#### [WHAT YOU NEED TO DO]
Every line from the one containing "theorem unchanged_endOfStep (s" to the one containing "of state. -/" in the records below, both included, must be set down exactly, and no other line.

#### [INPUT MATERIAL]
=== Begin Enclosure ===

-- ==== Sys2Proof/Laws/Frame.lean ====
section
/-! SUPPORT. Frames compose, and the frame of each update of the state. -/

namespace Sys2Proof.Machine

theorem Part.Same.refl (p : Part) (s : State) : p.Same s s := by
  cases p <;> simp [Part.Same]

theorem Part.Same.trans {p : Part} {s t u : State} (h : p.Same s t) (k : p.Same t u) : p.Same s u := by
  cases p with
  | regs => exact fun r => (k r).trans (h r)
  | stack => exact ⟨k.1.trans h.1, fun n => (k.2 n).trans (h.2 n)⟩
  | memory => exact fun a => (k a).trans (h a)
  | pixels => exact fun a => (k a).trans (h a)
  | settings =>
    exact ⟨k.1.trans h.1, fun n => (k.2.1 n).trans (h.2.1 n), k.2.2.1.trans h.2.2.1,
      k.2.2.2.1.trans h.2.2.2.1, k.2.2.2.2.trans h.2.2.2.2⟩
  | index | pc | delay | sound | redraw | fault | draws | stepped => exact Eq.trans k h

theorem UnchangedExcept.refl (l : List Part) (s : State) : UnchangedExcept l s s :=
  fun p _ => Part.Same.refl p s

theorem UnchangedExcept.trans {l : List Part} {s t u : State} (h : UnchangedExcept l s t)
    (k : UnchangedExcept l t u) : UnchangedExcept l s u :=
  fun p hp => (h p hp).trans (k p hp)

theorem UnchangedExcept.mono {l l' : List Part} {s t : State} (h : UnchangedExcept l s t)
    (hl : ∀ p ∈ l, p ∈ l') : UnchangedExcept l' s t :=
  fun p hp => h p fun hm => hp (hl p hm)

/-! ### The frame of each update -/

theorem unchanged_setReg (s : State) (x : Reg) (b : Byte) : UnchangedExcept [.regs] s (s.setReg x b) := by
  intro p hp; cases p <;> simp [Part.Same] at hp ⊢

theorem unchanged_setFlag (s : State) (f : Bool) : UnchangedExcept [.regs] s (s.setFlag f) := by
  intro p hp; cases p <;> simp [Part.Same] at hp ⊢

theorem unchanged_setResult (s : State) (x : Reg) (b : Byte) (f : Bool) :
    UnchangedExcept [.regs] s (s.setResult x b f) := by
  intro p hp; cases p <;> simp [Part.Same] at hp ⊢

theorem unchanged_setI (s : State) (w : Word) : UnchangedExcept [.index] s (s.setI w) := by
  intro p hp; cases p <;> simp [Part.Same] at hp ⊢

theorem unchanged_setPc (s : State) (w : Word) : UnchangedExcept [.pc] s (s.setPc w) := by
  intro p hp; cases p <;> simp [Part.Same] at hp ⊢

theorem unchanged_setDt (s : State) (b : Byte) : UnchangedExcept [.delay] s (s.setDt b) := by
  intro p hp; cases p <;> simp [Part.Same] at hp ⊢

theorem unchanged_setSt (s : State) (b : Byte) : UnchangedExcept [.sound] s (s.setSt b) := by
  intro p hp; cases p <;> simp [Part.Same] at hp ⊢

theorem unchanged_setRedraw (s : State) (b : Bool) : UnchangedExcept [.redraw] s (s.setRedraw b) := by
  intro p hp; cases p <;> simp [Part.Same] at hp ⊢

theorem unchanged_setPix (s : State) (d : Display) : UnchangedExcept [.pixels] s (s.setPix d) := by
  intro p hp; cases p <;> simp [Part.Same] at hp ⊢

theorem unchanged_latch (s : State) (c : Condition) : UnchangedExcept [.fault] s (s.latch c) := by
  intro p hp; cases p <;> simp [Part.Same] at hp ⊢

theorem unchanged_endOfStep (s : State) : UnchangedExcept [.delay, .sound, .stepped] s s.endOfStep := by
  intro p hp; cases p <;> simp [Part.Same] at hp ⊢

theorem unchanged_drawByte (s : State) : UnchangedExcept [.draws] s s.drawByte.2 := by
  intro p hp; cases p <;> simp [Part.Same] at hp ⊢

theorem unchanged_drawKey (s : State) (k : Reg) (ks : List Reg) :
    UnchangedExcept [.draws] s (s.drawKey k ks).2 := by
  intro p hp; cases p <;> simp [Part.Same] at hp ⊢

theorem unchanged_storeBytes (s : State) (a : Nat) (bs : List Byte) :
    UnchangedExcept [.memory] s (s.storeBytes a bs) := by
  intro p hp; cases p <;> simp [Part.Same, State.reg, State.pixel, State.keyDown] at hp ⊢

theorem unchanged_setRegs (s : State) (l : List (Reg × Byte)) :
    UnchangedExcept [.regs] s (s.setRegs l) := by
  rw [State.setRegs_eq]
  intro p hp
  cases p <;> simp [Part.Same, State.byteAt, State.pixel, State.keyDown] at hp ⊢

end Sys2Proof.Machine
end

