theorem State.unchanged_raised (s : State) (c : Condition) :
    UnchangedExcept [.redraw, .fault, .stepped] s (s.raised c) := by
  have hend := unchanged_endOfStep_of_fault (s := (s.setRedraw false).latch c) (by simp)
  exact (((unchanged_setRedraw s false).mono (by simp)).trans ((unchanged_latch _ c).mono (by simp))).trans
    (hend.mono (by simp))

theorem step_of_fetch_error_raised {s : State} {c : Condition} (h : s.Enabled) (hf : s.fetchInstr = .error c) :
    ∃ t, step s = .next t ∧ t.fault = some c ∧ t.redraw = false ∧
      UnchangedExcept [.redraw, .fault, .stepped] s t :=
  ⟨s.raised c, step_of_fetch_error h hf, rfl, rfl, s.unchanged_raised c⟩

/-- However a step came to raise a condition, it answers the same kind of state. -/
theorem step_raised {s t : State} (h : step s = .next t) (ht : t.fault ≠ none) : ∃ c, t = s.raised c := by
  obtain ⟨⟨-, hnone⟩, ⟨c, -, rfl⟩ | ⟨i, u, -, e, rfl⟩⟩ := step_next h
  · exact ⟨c, rfl⟩
  · rcases exec_completes_or_raises e with hu | ⟨c, rfl⟩
    · exact absurd (hu.trans hnone) ht
    · exact ⟨c, rfl⟩

/-- A step that completes has fetched an instruction, which completed. -/
theorem step_completed {s t : State} (h : step s = .next t) (ht : t.fault = none) :
    ∃ i u, s.fetchInstr = .ok i ∧ exec i (s.setRedraw false) = .next u ∧ u.fault = none ∧
      t = u.endOfStep := by
  obtain ⟨-, ⟨c, -, rfl⟩ | ⟨i, u, hf, e, rfl⟩⟩ := step_next h
  · cases ht
  · exact ⟨i, u, hf, e, ht, rfl⟩

/-- A safe step is one that fetched an instruction which does not raise. -/
theorem safeStep_iff (s : State) : SafeStep s ↔ s.Enabled ∧ ∃ i, s.fetchInstr = .ok i ∧
    ∃ u, exec i (s.setRedraw false) = .next u ∧ u.fault = none := by
  constructor
  · rintro ⟨t, h, ht⟩
    obtain ⟨i, u, hf, e, hu, -⟩ := step_completed h ht
    exact ⟨(step_next h).1, i, hf, u, e, hu⟩
  · rintro ⟨he, i, hf, u, e, hu⟩
    exact ⟨u.endOfStep, step_of_exec_next he hf e, hu⟩

/-! ### The end of a completed step (40_cycle.md R95) -/

/-- The sound timer after a step is what the instruction left in it, less one unless it is 0. -/
theorem State.endOfStep_st_toNat {s : State} (h : s.fault = none) :
    s.endOfStep.st.toNat = s.st.toNat - 1 := by
  simp [h, tickTimer_toNat]

/-! ### A parked machine (40_cycle.md R98) -/

theorem step_parked {s : State} (he : s.Enabled) (hp : s.Parked) :
    step s = .next (s.setRedraw false).endOfStep := by
  obtain ⟨nnn, hf, hpc⟩ := hp
  have hself : (s.setRedraw false).setPc (addrOperand nnn) = s.setRedraw false := by
    rw [addrOperand, hpc]; rfl
  exact step_of_exec_next he hf ((exec_jp nnn _).trans (congrArg _ hself))

theorem State.Parked.endOfStep {s : State} (hp : s.Parked) : (s.setRedraw false).endOfStep.Parked := by
  obtain ⟨nnn, hf, hpc⟩ := hp
  exact ⟨nnn, by rwa [State.fetchInstr_endOfStep, State.fetchInstr_setRedraw], hpc⟩

/-- Parked steps one after the other: each takes one from the timers and stays parked. -/
theorem runSteps_parked {s : State} (n : Nat) (he : s.Enabled) (hp : s.Parked) :
    ∃ t, runSteps n s = .next t ∧ t.dt.toNat = s.dt.toNat - n ∧ t.st.toNat = s.st.toNat - n ∧
      (n ≠ 0 ∨ s.redraw = false → t.redraw = false) ∧
      UnchangedExcept [.delay, .sound, .redraw, .stepped] s t := by
  induction n generalizing s with
  | zero => exact ⟨s, rfl, rfl, rfl, by simp, UnchangedExcept.refl _ s⟩
  | succ n ih =>
    obtain ⟨t, e, hdt, hst, hredraw, frame⟩ := ih (s := (s.setRedraw false).endOfStep) he hp.endOfStep
    have hfault : (s.setRedraw false).fault = none := he.2
    rw [State.endOfStep_dt_toNat hfault, State.setRedraw_dt] at hdt
    rw [State.endOfStep_st_toNat hfault, State.setRedraw_st] at hst
    refine ⟨t, (runSteps_succ n (step_parked he hp)).trans e, by omega, by omega,
      fun _ => hredraw (.inr rfl), ?_⟩
    exact (((unchanged_setRedraw s false).mono (by simp)).trans
      ((unchanged_endOfStep _).mono (by simp))).trans frame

=== End Enclosure ===

#### [THE ANSWER]
theorem unchanged_endOfStep (s : State) : UnchangedExcept [.delay, .sound, .stepped] s s.endOfStep := by
  intro p hp; cases p <;> simp [Part.Same] at hp ⊢

theorem unchanged_drawByte (s : State) : UnchangedExcept [.draws] s s.drawByte.2 := by
  intro p hp; cases p <;> simp [Part.Same] at hp ⊢

theorem unchanged_drawKey (s : State) (k : Reg) (ks : List Reg) :
    UnchangedExcept [.draws] s (s.drawKey k ks).2 := by
  intro p hp; cases p <;> simp [Part.Same] at hp ⊢

theorem unchanged_storeBytes (s : State) (a : Nat) (bs : List Byte) :
    UnchangedExcept [.memory] s (s.storeBytes a bs) := by
  intro p hp; cases p <;> simp [Part.Same, State.reg, State.pixel, State.keyDown] at hp ⊢

theorem unchanged_setRegs (s : State) (l : List (Reg × Byte)) :
    UnchangedExcept [.regs] s (s.setRegs l) := by
  rw [State.setRegs_eq]
  intro p hp
  cases p <;> simp [Part.Same, State.byteAt, State.pixel, State.keyDown] at hp ⊢

end Sys2Proof.Machine
end

theorem State.unchanged_raised (s : State) (c : Condition) :
    UnchangedExcept [.redraw, .fault, .stepped] s (s.raised c) := by
  have hend := unchanged_endOfStep_of_fault (s := (s.setRedraw false).latch c) (by simp)
  exact (((unchanged_setRedraw s false).mono (by simp)).trans ((unchanged_latch _ c).mono (by simp))).trans
    (hend.mono (by simp))

theorem step_of_fetch_error_raised {s : State} {c : Condition} (h : s.Enabled) (hf : s.fetchInstr = .error c) :
    ∃ t, step s = .next t ∧ t.fault = some c ∧ t.redraw = false ∧
      UnchangedExcept [.redraw, .fault, .stepped] s t :=
  ⟨s.raised c, step_of_fetch_error h hf, rfl, rfl, s.unchanged_raised c⟩

/-- However a step came to raise a condition, it answers the same kind of state. -/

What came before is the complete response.